-- Opening Marker --
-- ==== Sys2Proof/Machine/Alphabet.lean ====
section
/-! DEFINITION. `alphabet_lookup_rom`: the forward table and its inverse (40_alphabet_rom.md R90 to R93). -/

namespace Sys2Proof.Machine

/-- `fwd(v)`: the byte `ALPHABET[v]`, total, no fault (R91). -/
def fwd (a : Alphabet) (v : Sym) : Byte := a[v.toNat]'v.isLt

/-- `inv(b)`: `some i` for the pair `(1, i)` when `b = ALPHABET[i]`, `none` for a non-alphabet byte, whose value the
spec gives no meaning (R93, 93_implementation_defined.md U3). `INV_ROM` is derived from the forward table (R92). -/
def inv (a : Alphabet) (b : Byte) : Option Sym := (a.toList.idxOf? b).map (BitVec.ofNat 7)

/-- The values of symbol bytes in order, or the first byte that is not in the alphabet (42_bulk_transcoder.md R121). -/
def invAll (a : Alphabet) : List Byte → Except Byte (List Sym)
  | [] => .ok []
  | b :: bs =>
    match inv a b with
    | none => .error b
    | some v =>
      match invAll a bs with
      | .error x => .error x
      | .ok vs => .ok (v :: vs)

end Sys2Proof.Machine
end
-- Closing Marker --
* _Work request_: Output all of the data above without any alteration.

* _Written solution_:
-- ==== Sys2Proof/Machine/Alphabet.lean ====
section
/-! DEFINITION. `alphabet_lookup_rom`: the forward table and its inverse (40_alphabet_rom.md R90 to R93). -/

namespace Sys2Proof.Machine

/-- `fwd(v)`: the byte `ALPHABET[v]`, total, no fault (R91). -/
def fwd (a : Alphabet) (v : Sym) : Byte := a[v.toNat]'v.isLt

/-- `inv(b)`: `some i` for the pair `(1, i)` when `b = ALPHABET[i]`, `none` for a non-alphabet byte, whose value the
spec gives no meaning (R93, 93_implementation_defined.md U3). `INV_ROM` is derived from the forward table (R92). -/
def inv (a : Alphabet) (b : Byte) : Option Sym := (a.toList.idxOf? b).map (BitVec.ofNat 7)

/-- The values of symbol bytes in order, or the first byte that is not in the alphabet (42_bulk_transcoder.md R121). -/
def invAll (a : Alphabet) : List Byte → Except Byte (List Sym)
  | [] => .ok []
  | b :: bs =>
    match inv a b with
    | none => .error b
    | some v =>
      match invAll a bs with
      | .error x => .error x
      | .ok vs => .ok (v :: vs)

end Sys2Proof.Machine
end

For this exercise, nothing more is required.